Он как увидел ноги ее длинные и стройные, так окончательно дар речи потерял. Волосы темные распущены, под светлой рубашкой видно стан: ладный, изгибистый, округлые бедра и талия такая, что запросто ладонями обхватить можно. Настолько красивая девушка, что в паху ломило и сердце дубасило, норовя проломить ребра.

Как такую другому отдать? Тем более тому, кто просто попользуется, как игрушкой, и бросит. Или и того хуже – наиграется сам и другим на потеху отдаст. А с ним, с Лукой, она счастлива будет. Он ее на руках носить будет и все что захочет для нее сделает. Каменной стеной от всех забот укроет.

Права была служанка верткая, когда сказала, что нельзя свое счастье другим отдавать. Бороться надо. Если потребуется – силой брать. И пусть сейчас синеглазая разгневается, но потом спасибо скажет за то, что избавил от незавидной участи бесправной содержанки.



– О чем? – прокряхтела она, протискиваясь в узкую горловину.

Шнуровка еще эта! Будь она неладна!

– Об этом, – кузнец принял решение, кивнул сам себе и развернулся к ней лицом.

– Что? – Ника замерла, застряв в куче мокрых складок, так и не опустив подол платья до конца.
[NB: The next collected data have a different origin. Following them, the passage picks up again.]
/-- The rungs of the re-run when the fit monitor refuses the commit, or none if step 3 passes (R150). -/
def Cmd.fitRefusal (c : Cmd) : Option (Nat × Nat) :=
  let p := c.gx
  let fm := c.runFmts
  let f := c.fitFails
  let inNext := if p.aesc then nextRung (ladderIn p.afmt) fm.1 p.afmt else none
  let outNext := if p.oesc then nextRung (ladder p.ofmt) fm.2.1 p.ofmt else none
  if (f.1 && inNext.isSome) || (f.2 && outNext.isSome) then
    if c.esc = 0 then
      some (if f.1 then inNext.getD fm.1 else fm.1, if f.2 then outNext.getD fm.2.1 else fm.2.1)
    else
      some (if p.aesc then ((ladderIn p.afmt).getLast?).getD fm.1 else fm.1,
            if p.oesc then ((ladder p.ofmt).getLast?).getD fm.2.1 else fm.2.1)
  else none

/-- The fit status word (R153). -/
def Cmd.fitWord (c : Cmd) : List Byte :=
  let fm := c.runFmts
  let f := c.fitFails
  let w0 := b2n f.2 * 2 ^ 11 + b2n f.1 * 2 ^ 10 + c.esc % 4 * 2 ^ 8 + fm.2.1 % 16 * 16 + fm.1 % 16
  leBytes 8 w0 ++ leBytes 8 c.cIn ++ leBytes 8 c.cOut ++ leBytes 8 0

end Sys2Proof.Machine
end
Взгляд, которым Лука впился в ее колени, ей очень не понравился. Слишком открытый и откровенный. Он неприятными мазками проходил по коже и вызывал желание спрятаться. Вроде тоже обжигал, но по-другому. Не было тех самых мурашек, которые толпами бегали по спине и рукам, когда смотрел кхассер.

– Отвернись, – попросила она, протискивая руку в сырой рукав, – я еще не готова.

– Нет, – твердо сказал он и наоборот сделал шаг в ее сторону.

Доминика неуклюже отпрянула:

– Лука!

– Ты прости меня, что вот так, – он стащил сырую куртку и бросил ее на пол, – но иначе не получится. Кхассер не отдаст тебя добровольно.

– Чего?

Ника попятилась, насторожено наблюдая, как он выправляет рубаху из-за пояса.

– Хозяин, конечно, осерчает, когда узнает. Но я объясню. Скажу, что любовь это. Настоящая. Выпорет наверняка, так что места живого не останется. Но ничего. Ради тебя на любые жертвы готов. Справлюсь.

– Уходи, Лука, – выдохнула Доминика, когда пятиться уже было некуда. Она прижалась спиной к шершавой стене, распласталась на ней, словно пытаясь просочиться наружу, – обещаю, что не скажу Брейру о том, что ты тут говорил. Только уйди.

Он покачал головой и ободряюще улыбнулся:

– Сама потом спасибо скажешь.

За что спасибо? За то, что силой взять хочет?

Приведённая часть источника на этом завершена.